Жених с невестой, по обряду, сидели в переднем углу. Хлипко наигрывала невидимая гармошка. Жених в бирюзовой рубахе с отложным воротником, невеста в ситцевом платье с шоколадными и зелеными цветами. На столе – только самовар да пустые чашки: небогато игралась свадьба. Глазели в окнах приплюснутые лица, и из-за спины Соустина тоже глазели, натужно дыша: глазенье это было обрядом. Две иконы висели над молодыми: Серафим Саровский, сгорбленный, круглобородый, с палочкой и медведем, и богоматерь, склонившая голову к плечу. И молодые напевно клонили головы друг к другу, как на иконе...
А Васяня многозначительно подпихивал Соустина в бок и громко вопрошал присоседившегося к ним старичка:
– А сколько овец у тебя было?
Старичок отвечал простуженным могильным голосом. И Соустин со злостью и стыдом угадывал, что и разговор этот затеян и разыгрывается Васяней нарочно для него и для народа; нехорошо было, что народ в самом деле прислушивался...
– Так. А сколько лошадей? И значит, сопоставили тебя как кулака?
Гармошка в горенке взбодрилась. Две девицы поднялись, скинули с ног полусапожки и пошли танцевать. Одеревенело кружились, сходились и расходились, глядя мимо друг друга, глухо оттопывая пятками в шерстяных чулках.
– Что это за танец?– чтобы заглушить Васяню, спросил Соустин, не разглядев, что спрашивает у какой-то задремавшей старухи.
– Тустеп,– оживилась старуха.
– А сколько у тебя едоков?– продолжал Васяня все громче напирать на старичка.
Народ глазел теперь только на Соустина. Васяня определенно поднимал его, делал предметом неких темных и опасных упований, и вместе с тем чуялось в поведении его скрытое, угрожающее озорство. И этой свадьбою, тоскою косного, глухоманного житьишка угостил, может быть, недаром... Тут как раз мальчишки так хлестнули колодой по столу, что лампа потухла. Соустин грубо двинул локтем старика и, не оглядываясь, пробрался на улицу.
Васяня и тут оказался рядом с ним. По пути ухватил под окном девку, ломал.
Потом догнал Соустина, запыхавшись.
– Конечно, около одной своей жены скучно, я шалю иногда, Николай Филатыч.
Девка разъяренно кричала:
– Я тебя знаю, у тебя жена Клава – б..., вот ты кто!
Васяня как-то срыву смолк. И когда через несколько шагов заговорил, Соустин не узнал этого верезжащего, ядучего голоса.
– Что ж, что у меня лошадь хорошая... Что ж это, значит, справедливо, что меня, как на ссылку, через каждый день на полустанок с зерном гоняют за двадцать километров? Вот лес скоро общество зачнет делить, а меня беспременно на полустанок. Эх, Николай Филатыч, загоню я свою лошадь, загоню я овец...
Но Соустин шагал, нахлобучив воротник. И Васяня, должно быть, уразумел, что от него только отряхнуться скорее хочет этот человек... Хмыкнул, приостановился.

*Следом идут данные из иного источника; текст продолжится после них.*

theorem drain_out_of_no_echo {s t : State} (h : drain s = .next t)
    (hno : s.mbox.full = false ∨ frameByte s.mbox.data 0 ≠ 0x03#8) : t.out = s.out := by
  cases hfull : s.mbox.full
  · rw [drain_of_empty hfull] at h
    cases h
    rfl
  · have hop : frameByte s.mbox.data 0 ≠ 0x03#8 := hno.resolve_left (by simp [hfull])
    cases hdec : decodeFrame s.mbox.data with
    | error e =>
      rw [drain_of_error hfull hdec] at h
      cases h
      rfl
    | ok i =>
      rw [drain_eq_exec hfull hdec] at h
      refine exec_out_of_ne_echo (s := s.clearFull) (port_of_decodeFrame hdec) ?_ h
      rintro p rfl
      exact hop (opcode_of_decodeFrame_echo hdec)

/-- The drain emits the Echo of an ECHO frame and nothing else. -/
theorem drain_out {s t : State} (h : drain s = .next t) :
    ∃ es : List Event, t.out = s.out ++ es ∧
      (s.mbox.full = true → frameByte s.mbox.data 0 = 0x03#8 → es = [.echo s.mbox.data]) ∧
      (s.mbox.full = false ∨ frameByte s.mbox.data 0 ≠ 0x03#8 → es = []) := by
  by_cases hecho : s.mbox.full = true ∧ frameByte s.mbox.data 0 = 0x03#8
  · obtain ⟨hfull, hop⟩ := hecho
    rw [drain_of_echo hfull hop] at h
    cases h
    exact ⟨_, rfl, fun _ _ => rfl, fun hno => absurd hop (hno.resolve_left (by simp [hfull]))⟩
  · refine ⟨[], ?_, fun hfull hop => absurd ⟨hfull, hop⟩ hecho, fun _ => rfl⟩
    rw [List.append_nil]
    refine drain_out_of_no_echo h ?_
    rwa [not_and_or, Bool.not_eq_true] at hecho

/-- The motor command of a Running tick: each side in range, its front and its back wheel alike (rules R77, R79). -/
theorem tickMotor_form (s : State) (m : Mask) (now : Millis) :
    ∃ l r, speedOk l ∧ speedOk r ∧ tickMotor s m now = .motorCmd l l r r :=
  ⟨_, _, speedOk_applyPolarity _ (speedOk_clampSpeed _), speedOk_applyPolarity _ (speedOk_clampSpeed _), rfl⟩

/-- The events of each phase arm. -/
theorem phaseArm_out {sb : BitVec 8} {now : Millis} {s t : State} (h : phaseArm sb now s = .next t) :
    ∃ fs : List Event, t.out = s.out ++ fs ∧
      (t.phase = .idle → fs = []) ∧
      (t.phase = .stopped → fs = [.motorCmd 0 0 0 0]) ∧
      (t.phase = .running →
        ∃ l r, speedOk l ∧ speedOk r ∧ fs = [.motorCmd l l r r, .ledMirror (sb.setWidth 7)]) := by
  rw [phaseArm_phase h]
  obtain ⟨hp, e⟩ | ⟨hp, e⟩ | ⟨hp, e⟩ := phaseArm_cases sb now s <;> rw [e] at h <;> cases h
  · exact ⟨[], (List.append_nil _).symm, by simp [hp]⟩
  · obtain ⟨l, r, hl, hr, hmotor⟩ := tickMotor_form s (sensorMask sb) now
    refine ⟨[.motorCmd l l r r, .ledMirror (sb.setWidth 7)], ?_, by simp [hp], by simp [hp],
      fun _ => ⟨l, r, hl, hr, rfl⟩⟩
    rw [runPipeline_eq, hmotor, sensorMask_eq_setWidth]
  · exact ⟨[zeroSpeed], rfl, by simp [hp], fun _ => rfl, by simp [hp]⟩

/-- Settles O46: the events of the drain, then those of the phase arm. -/
theorem tickEventsComeInOrder : Obligations.TickEventsComeInOrder := by
  intro sb now s
  obtain ⟨t, u, hdrain, harm, hexec⟩ := exec_tick_total sb now s
  obtain ⟨es, hes, hecho, hno⟩ := drain_out hdrain
  obtain ⟨fs, hfs, harms⟩ := phaseArm_out harm
  exact ⟨u, es, fs, hexec, by rw [hfs, hes], hecho, hno, harms⟩

/-! ## Idle Ticks (rule R83) -/

theorem step_of_tick_of_idle_of_empty {s : State} {T : Frame} {rest : List Input} (hin : s.inputs = .tick T :: rest)
    (hidle : s.phase = .idle) (hempty : s.mbox.full = false) : step s = .next (s.withInputs rest) :=
  (step_of_tick_of_empty hin hempty).trans (phaseArm_of_idle (s := s.withInputs rest) _ _ hidle)

/-- Settles O49, by induction on the Ticks: each only uses up its place in the schedule. -/
theorem idleTicksDoNothing : Obligations.IdleTicksDoNothing := by
  intro ts
  induction ts with
  | nil =>
    rintro s rest - - rfl
    rfl
  | cons T ts ih =>
    intro s rest hidle hempty hin
    calc core.run (ts.length + 1) s
        = core.run ts.length (s.withInputs (ts.map Input.tick ++ rest)) :=
          run_succ _ (step_of_tick_of_idle_of_empty hin hidle hempty)
      _ = .next { s with inputs := rest } := ih (s.withInputs _) rest hidle hempty rfl

end Sys2Proof.Machine

/-! PROOFS. The Command Channel (`spec/45_command_channel.md`): O10 to O16, O18 and O45. What a frame writes comes from
`CommandWrite`, the row a frame matches from its bytes, and the value a TUNE stores from the range of its clamp. -/

namespace Sys2Proof.Machine

/-! ## START_CAR and STOP_CAR (rules R92, R93): O10, O11 -/

theorem State.startMotors_of_running {s : State} (h : s.phase = .running) : s.startMotors = s := by
  obtain ⟨hstarted, henabled⟩ := s.phase_running_iff.mp h
  have hctrl : s.ctrl = ⟨true, true⟩ := congrArg₂ Ctrl.mk hstarted henabled
  rw [State.startMotors, ← hctrl]

theorem State.stopMotors_of_disabled {s : State} (h : s.ctrl.motorsEnabled = false) : s.stopMotors = s := by
  rw [State.stopMotors, ← h]

/-- Settles O10: the write is of the two bits, which phase Running has set already. -/
theorem startCarSetsBothEnableBits : Obligations.StartCarSetsBothEnableBits :=
  ⟨fun _ _ => rfl, fun _ _ hrun => congrArg _ (State.startMotors_of_running hrun),
    fun _ h0 h1 => ⟨_, decodeFrame_of_startCar h0 h1⟩⟩

/-- Settles O11: the write is of the one bit, and it leaves phase Idle alone. -/
theorem stopCarClearsMotorsEnabledOnly : Obligations.StopCarClearsMotorsEnabledOnly :=
  ⟨fun _ _ => rfl, fun _ s hidle => ⟨_, rfl, s.stopMotors_phase.trans (if_pos hidle)⟩,
    fun _ h0 h1 => ⟨_, decodeFrame_of_stopCar h0 h1⟩⟩

/-! ## ECHO (rule R94): O12 -/

/-- Settles O12: the payload and the opcode are the whole frame, and its event is appended before the phase arm runs. -/
theorem echoEmitsItsFrame : Obligations.EchoEmitsItsFrame := by
  intro F p hdec
  refine ⟨fun s => ?_, fun sb now s hfull hdata => ?_⟩
  · obtain ⟨henc, -⟩ := encode_of_decodeFrame hdec
    rw [exec, execEcho, henc]
    rfl
  · subst hdata
    exact exec_tick_of_drain sb now (drain_of_echo hfull (opcode_of_decodeFrame_echo hdec))

/-! ## The frames of TUNE by mask and match (rules R44, R52) -/

theorem and_lowerBytes (F : Frame) :
    F &&& 0x0000FFFFFF#40 = 0#16 ++ frameByte F 2 ++ frameByte F 1 ++ frameByte F 0 :=
  calc F &&& 0x0000FFFFFF#40
      = (F.extractLsb' 24 16 ++ frameByte F 2 ++ frameByte F 1 ++ frameByte F 0) &&& 0x0000FFFFFF#40 := by
        rw [value_append_bytes]
    _ = 0#16 ++ frameByte F 2 ++ frameByte F 1 ++ frameByte F 0 := Laws.TableRow.and_lower_three 16 _ _ _ _

theorem bytes_eq_of_append_eq {x y : BitVec 16} {a b c a' b' c' : Byte}
    (h : x ++ a ++ b ++ c = y ++ a' ++ b' ++ c') : a = a' ∧ b = b' ∧ c = c' := by
  refine ⟨?_, ?_, ?_⟩
  · rw [← frameByte_two_append x a b c, h, frameByte_two_append]
  · rw [← frameByte_one_append (x ++ a) b c, h]
    exact frameByte_one_append _ _ _
  · rw [← frameByte_zero_append (x ++ a ++ b) c, h]
    exact frameByte_zero_append _ _

/-- A frame that matches the row of a parameter is the TUNE of that parameter, whatever its upper two bytes are. -/
theorem decodeFrame_of_tuneMatch (p : Param) {F : Frame}
    (h : F &&& 0x0000FFFFFF#40 = 0#16 ++ paramIndex p ++ Config.subTune ++ 0x02#8) :
    decodeFrame F = .ok (tuneInstr p (tuneValue F)) := by
  rw [and_lowerBytes] at h
  obtain ⟨h2, h1, h0⟩ := bytes_eq_of_append_eq h
  exact decodeFrame_of_tune h0 h1 h2

/-! ## The stored value of a TUNE (rules R95-R100): O13, O14, O15 -/

theorem toInt_ofInt_of_tuneValueOk {w : Int} (h : tuneValueOk w) : (BitVec.ofInt 16 w).toInt = w :=
  BitVec.toInt_ofInt_eq_self (by decide) h.1 (Int.lt_add_one_of_le h.2)

theorem toNat_ofInt_of_nonneg {w : Int} (h0 : 0 ≤ w) (h : w ≤ 32767) : ((BitVec.ofInt 16 w).toNat : Int) = w := by
  rw [BitVec.toNat_ofInt]; omega

theorem i2f_tuneOperand {c : Config} (h : c.wf) (i : Param) (v : Int) :
    i2f c.num (tuneOperand c i v) = tuneOperand c i v :=
  i2f_of_tuneValueOk c.num (tuneValueOk_tuneOperand h i v)

/-- Settles O13: the clamped value is a signed 16-bit integer, so its word reads back as it is. -/
theorem tuneBaseStoresSignedValue : Obligations.TuneBaseStoresSignedValue := by
  refine ⟨fun F h => decodeFrame_of_tuneMatch .baseSpeed h, fun v s hwf => ?_, fun w s hlo hhi hmin hmax => ?_⟩
  · exact ⟨_, rfl, toInt_ofInt_of_tuneValueOk (tuneValueOk_tuneOperand hwf .baseSpeed v)⟩
  · have hclamp : tuneOperand s.cfg .baseSpeed w = w := clampi_of_mem ⟨hlo, hhi⟩
    exact ⟨_, rfl, by rw [hclamp, toInt_ofInt_of_tuneValueOk ⟨hmin, hmax⟩]⟩

/-- Settles O14: the legal bounds are not negative, so a negative value is clamped to the lower one before the word is
formed. -/
theorem tuneMaxCorrectionStoresUnsignedValue : Obligations.TuneMaxCorrectionStoresUnsignedValue := by
  refine ⟨fun F h => decodeFrame_of_tuneMatch .maxCorrection h, fun v s hwf => ?_⟩
  have hmax := (tuneValueOk_tuneOperand hwf .maxCorrection v).2
  have hnonneg := tuneOperand_maxCorrection_nonneg hwf v
  have hstored := toNat_ofInt_of_nonneg hnonneg hmax
  have hlower : v < 0 → tuneOperand s.cfg .maxCorrection v = s.cfg.tuneMaxCorrection.lo := by
    obtain ⟨-, -, ⟨-, hlo⟩, -⟩ := hwf
    exact fun hneg => clampi_of_lt (hneg.trans_le hlo)
  refine ⟨_, rfl, hstored, toNat_ofInt_le_of_nonneg hnonneg hmax, fun hneg => hstored.trans (hlower hneg),
    fun hdefault hneg => ?_⟩
  rw [hlower hneg, hdefault]
  rfl

/-- Settles O15: a clamped value is an integer every format holds, so `i2f` stores it as it is. -/
theorem tuneGainStoresExactInteger : Obligations.TuneGainStoresExactInteger := by
  have hkI (v : Int) (s : State) (hwf : s.cfg.wf) : exec (.tuneKi v) s =
      .next { s with p := { s.p with kI := (clampi v s.cfg.tuneKI.lo s.cfg.tuneKI.hi : Int) } } :=
    congrArg (fun k => (.next { s with p := { s.p with kI := k } } : Result)) (i2f_tuneOperand hwf .kI v)
  refine ⟨fun F => ⟨decodeFrame_of_tuneMatch .kP, decodeFrame_of_tuneMatch .kD, decodeFrame_of_tuneMatch .kI⟩,
    fun v s hwf => ⟨?_, ?_, hkI v s hwf⟩, fun sb now v s hwf hfull hdec => ⟨s.mbox.data, ?_⟩⟩
  · exact congrArg (fun k => (.next { s with p := { s.p with kP := k } } : Result)) (i2f_tuneOperand hwf .kP v)
  · exact congrArg (fun k => (.next { s with p := { s.p with kD := k } } : Result)) (i2f_tuneOperand hwf .kD v)
  · exact exec_tick_of_drain sb now ((drain_eq_exec hfull hdec).trans (hkI v s.clearFull hwf))

/-! ## The default bounds (rule R95): O16 -/

theorem clampi_ne_self_iff {v lo hi : Int} (h : lo ≤ hi) : clampi v lo hi ≠ v ↔ v < lo ∨ hi < v := by
  rw [clampi_eq_max_min h]; omega

theorem tuneOperand_of_int16 {c : Config} {i : Param} {v : Int} (hb : c.bounds i = .int16) (hv : tuneValueOk v) :
    tuneOperand c i v = v := by
  rw [tuneOperand, hb]
  exact clampi_of_mem hv

/-- Settles O16: the default bounds of every index but 1 are the whole range of a transported value. -/
theorem defaultBoundsChangeOnlyNegativeMaxCorrection : Obligations.DefaultBoundsChangeOnlyNegativeMaxCorrection := by
  intro c i v hv hBase hMaxc hKP hKD hKI
  cases i with
  | maxCorrection =>
    rw [tuneOperand, Config.bounds, hMaxc, clampi_ne_self_iff (by decide)]
    exact ⟨fun h => ⟨rfl, h.resolve_right hv.2.not_gt⟩, fun h => .inl h.2⟩
  | baseSpeed => simp [tuneOperand_of_int16 (i := .baseSpeed) hBase hv]
  | kP => simp [tuneOperand_of_int16 (i := .kP) hKP hv]
  | kD => simp [tuneOperand_of_int16 (i := .kD) hKD hv]
  | kI => simp [tuneOperand_of_int16 (i := .kI) hKI hv]

/-! ## Repeated commands (rule R103): O18 -/

section
variable {s : State} {i : Instr}

theorem Params.store_store (f : NumFormat) (p : Params) (j : Param) (w : Int) :
    Params.store f (Params.store f p j w) j w = Params.store f p j w := by
  cases j <;> rfl

theorem State.tune_repeated {s0 : State} {j : Param} {v : Int} (hp : s.p = (s0.tune j v).p)
    (hcfg : s.cfg = (s0.tune j v).cfg) : s.tune j v = s := by
  have hstore : Params.store s.cfg.num s.p j (tuneOperand s.cfg j v) = s.p := by
    rw [hp, hcfg]
    exact Params.store_store _ _ _ _
  rw [State.tune, hstore]

/-- A write that is no Echo changes nothing where the parameters and the flags are already as it left them. -/
theorem CommandWrite.repeated {f : State → State} (hf : CommandWrite f) {s0 : State} (hout : (f s0).out = s0.out)
    (hp : s.p = (f s0).p) (hctrl : s.ctrl = (f s0).ctrl) (hcfg : s.cfg = (f s0).cfg) : f s = s := by
  cases hf with
  | start => exact State.startMotors_of_running (congrArg Ctrl.phase hctrl)
  | stop => exact State.stopMotors_of_disabled (congrArg Ctrl.motorsEnabled hctrl)
  | tune j v => exact State.tune_repeated hp hcfg
  | echo G => simp at hout
  | drop => rfl

theorem exec_repeated (hport : i.port = .frame) (hecho : ∀ p, i ≠ .echo p) {s0 t : State} (h : exec i s0 = .next t)
    (hp : s.p = t.p) (hctrl : s.ctrl = t.ctrl) (hcfg : s.cfg = t.cfg) : exec i s = .next s := by
  obtain ⟨f, hf, hexec⟩ := exec_commandWrite hport
  have hout := exec_out_of_ne_echo hport hecho h
  rw [hexec] at h
  cases h
  rw [hexec, hf.repeated hout hp hctrl hcfg]

/-- The Tick that drains a frame without effect is a Tick with an empty mailbox. -/
theorem exec_tick_of_exec_eq_self (sb : BitVec 8) (now : Millis) (hfull : s.mbox.full = true)
    (hdec : decodeFrame s.mbox.data = .ok i) (h : exec i s.clearFull = .next s.clearFull) :
    exec (.tick sb now) s = exec (.tick sb now) s.clearFull := by
  rw [exec_tick_of_drain sb now ((drain_eq_exec hfull hdec).trans h),
    exec_tick_of_drain sb now (drain_of_empty (s := s.clearFull) rfl)]

end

– Ну, покамест прощевайте, нашу улицу не забывайте! Наша улица прозывалась Заовражная, а теперь – Парижской Коммуны, вот и дощечка висит!кривлялся он с обидой и озорством.– А Журкину-гробовщику, который эти дощечки писал и привешивал, мы тоже вспомним!
Так на угрозе и оборвалось прощанье. И не только Журкина, а и кого-то другого обиняком, предупреждающе касалась эта угроза. Да, трудно было оставаться сейчас лишь свидетелем: это значило – ходить по лезвию... Пробираясь по середине сугробной полночной улицы, невольно озирался Соустин: не перебегает ли кто следом темными подворотнями? И обманна была старинная, кладбищенская уездная тишина,– тревогой она немотствовала, играла ножом.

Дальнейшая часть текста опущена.